Hugo Rangel Vargas
Apenas hace un día la
directora gerente del Fondo Monetario Internacional, Christine Lagarde, lanzó
una declaración reconociendo el débil crecimiento económico a nivel mundial
calificándolo de “mediocre” y haciendo un llamado a las instituciones encargadas
de la política económica en el mundo para que esto no sea una realidad
permanente.
Pese a la expectativa por
el crecimiento económico en Estados Unidos, la recuperación de la zona euro y el hecho de
que Japón podría salir de la recesión; la funcionaria de origen francés
reconoció la existencia de focos de inestabilidad financiera y de volatilidad
derivados fundamentalmente de la caída en los precios del petróleo.
La
aseveración de Lagarde es técnica y políticamente correcta frente a las
expectativas de crecimiento económico mundial que se han estimado para 2015 en
3.5 por ciento y para el próximo año en 3.8 por ciento. Sin embargo moralmente
resulta inaceptable que sea esta institución la que hable de dificultades para
que la economía mundial tenga mejores estándares en términos de crecimiento y
que recomiende a los países “adecuaciones a sus políticas fiscales y monetarias
para mejorar el ritmo de las economías”.
Y es
que a partir del conocido Consenso de Washington, el Fondo Monetario
Internacional condiciona la asistencia de créditos a los gobiernos nacionales a
la adopción de determinadas medidas que se manifiestan en cartas de intención.

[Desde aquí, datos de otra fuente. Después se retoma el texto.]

-- ==== Sys2Proof/Tests/Slice0.lean ====
section
/-! SUPPORT. Small tests, and a witness for the hypotheses of every obligation that has some. Expected values are
those of spec/95_test_vectors.md (named by their ids) or written out from spec/30_encoding.md R66 and R68. -/

namespace Sys2Proof.Tests

open Sys2Proof.Machine

/-! ### Well-formedness: every check refuses an ill-formed term -/

theorem test_wf_refuses_ofbInit_16 : ¬ (Instr.ofbInit 16).WellFormed := by decide
theorem test_wf_refuses_ofbCore_16 : ¬ (Instr.ofbCore 16).WellFormed := by decide
theorem test_wf_refuses_ofbFinish_16 : ¬ (Instr.ofbFinish 16).WellFormed := by decide
theorem test_wf_refuses_ofbOneshot_16 : ¬ (Instr.ofbOneshot 16).WellFormed := by decide
theorem test_wf_refuses_pkcs1Encode_16 : ¬ (Instr.pkcs1Encode 16).WellFormed := by decide
theorem test_wf_refuses_pkcs1Verify_16 : ¬ (Instr.pkcs1Verify 16).WellFormed := by decide
theorem test_wf_admits_ofbCore_15 : (Instr.ofbCore 15).WellFormed := by decide

/-! ### Decoding: words written out bit by bit, RSV, CTX, OPC (R66, R68) -/

theorem test_decode_ofbInit :
    decode 0b00000000000000000000_0101_00000001 = .command (.ofbInit 5) := by decide
theorem test_decode_ofbCore :
    decode 0b00000000000000000000_0010_00000010 = .command (.ofbCore 2) := by decide
theorem test_decode_ofbFinish :
    decode 0b00000000000000000000_1110_00000011 = .command (.ofbFinish 14) := by decide
theorem test_decode_ofbOneshot :
    decode 0b00000000000000000000_1111_00000100 = .command (.ofbOneshot 15) := by decide
theorem test_decode_pkcs1Encode :
    decode 0b00000000000000000000_0000_00010000 = .command (.pkcs1Encode 0) := by decide
theorem test_decode_pkcs1Verify :
    decode 0b00000000000000000000_1000_00010001 = .command (.pkcs1Verify 8) := by decide
/-- R73: bit 12 is reserved. -/
theorem test_decode_reserved_bit :
    decode 0b00000000000000000001_0000_00000001 = .illegal .reservedBits := by decide
/-- R73: 0x05 and 0x12 are undefined opcodes. -/
theorem test_decode_undefined_opcode :
    decode 0x05 = .illegal .undefinedOpcode ∧ decode 0x12 = .illegal .undefinedOpcode := by decide
/-- R50: byte 0 carries bits 7:0. -/
theorem test_decode_bytes : decodeBytes [0x02, 0x07, 0x00, 0x00] = .command (.ofbCore 7) := by decide
/-- R74: three bytes are no command. -/
theorem test_decode_truncated : decodeBytes [0x02, 0x07, 0x00] = .illegal .truncated := by decide
/-- R75: the words of the table. -/
theorem test_encode : encode (.ofbCore 2) = 0x00000202 ∧ encode (.pkcs1Verify 0) = 0x00000011 := by decide

/-! ### One command at a time, in the test configuration of 95_test_vectors.md section 0 -/

/-- The test cipher `Et` of 95_test_vectors.md. -/
def cipherEt (ks : List Byte) (b : Block) : Block := Vector.ofFn (fun i : Fin 8 => b[i] ^^^ ks.getD i.val 0)

/-- The test configuration. -/
def testParams : Params where
  base := 0x40000000
  numCtx := 4
  keyBytes := 8
  E := cipherEt
  hashLen := 4
  diPrefix := [0xAA, 0xBB]
  irqLine := 0
  free := fun _ => 0
  base_aligned := by decide
  numCtx_pos := by decide
  numCtx_le := by decide
  keyBytes_pos := by decide
  keyBytes_lt := by decide
  hashLen_pos := by decide
  diLen_le := by decide

/-- The buffers of 95_test_vectors.md section 0, and a candidate at 0x1400. -/
def testMem : Memory :=
  memSetBytes (memSetBytes (memSetBytes [] 0x1000 [1, 2, 3, 4, 5, 6, 7, 8]) 0x1300 [1, 2, 3, 4]) 0x1400
    [0x00, 0x01, 0xFF, 0xFF, 0xFF, 0xFF, 0xFF, 0xFF, 0xFF, 0xFF, 0x00, 0xAA, 0xBB, 0x01, 0x02, 0x03, 0x04]

/-- A state with the buffers' addresses latched, the length `len` and the direction code `mode`. -/
def testState (len mode : Word) : State :=
  { resetFor testParams [(0, 2 ^ 32)] [] with
    mem := testMem
    lat := { dst := 0x1200, src := 0x1100, len := len, key := 0x1000, iv := 0x1010, mode := mode, dig := 0x1300 } }

/-- The same with slot 0 as the example of R81 leaves it. -/
def testLive (len mode : Word) : State :=
  setSlot (testState len mode) 0
    { state := .initialized, mode := .encrypt, key := [1, 2, 3, 4, 5, 6, 7, 8], fb := zeroBlock }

Estas medidas, conocidas como de ajuste estructural, van desde la reducción del
gasto social, la apertura comercial del sector externo de la economía, la
cancelación de controles de precios y subsidios, la privatización de empresas
propiedad del estado y la mejora del marco jurídico a favor de las inversiones
extranjeras.
Vista
la política pública como un enorme tablero de controles a los que el estado
tenía acceso para potenciar el crecimiento económico, después de las políticas
de ajuste estructural, dicho panel ha quedado reducido a un par de palancas (la
política monetaria y la política fiscal) cuyos márgenes de movimiento están
también acotados a los criterios que también dicta el FMI y otras instituciones
internacionales; por lo que las posibilidades de estímulo a la economía están
dictadas por el interés del mercado y de la libre competencia de los capitales.
Si
bien el Fondo Monetario Internacional ha dicho que se encuentra explorando
“avenidas para impulsar el crecimiento” por encima de las tasas actuales; la
alerta en la institución parece prenderse un poco tarde y una vez que las
consecuencias de las desregulaciones y las medidas de ajuste estructural han
invadido la viabilidad de muchas economías nacionales.
Queda
claro que el agua comienza a llegar a los aparejos hasta para el propio
organismo internacional que otrora se regodeaba en la obcecada ortodoxia de sus
recomendaciones. A la par de ello parece haber llegado el fin de una época de
extrema libertad en los mercados y reaparecer, entre los círculos de analistas
económicos y financieros a nivel internacional, la convicción de que el
crecimiento económico solo puede ser estimulado por una actitud proactiva de
los aparatos públicos nacionales que coadyuve a que éste se dé en un marco de
redistribución de la riqueza y de crecimiento del empleo.
Ajustar
el ajuste resulta un imperativo para el Fondo Monetario Internacional y para el
andamiaje financiero internacional que ha encerrado sus alternativas en un par
de ideas que han dejado una estela de fracasos y fiascos en los países en los
que se ha instalado como laboratorio. A la par de ello, el mediocre crecimiento
económico impone una profunda reflexión sobre los estrechos márgenes de acción
de economías como la mexicana, dada la magnitud del letargo.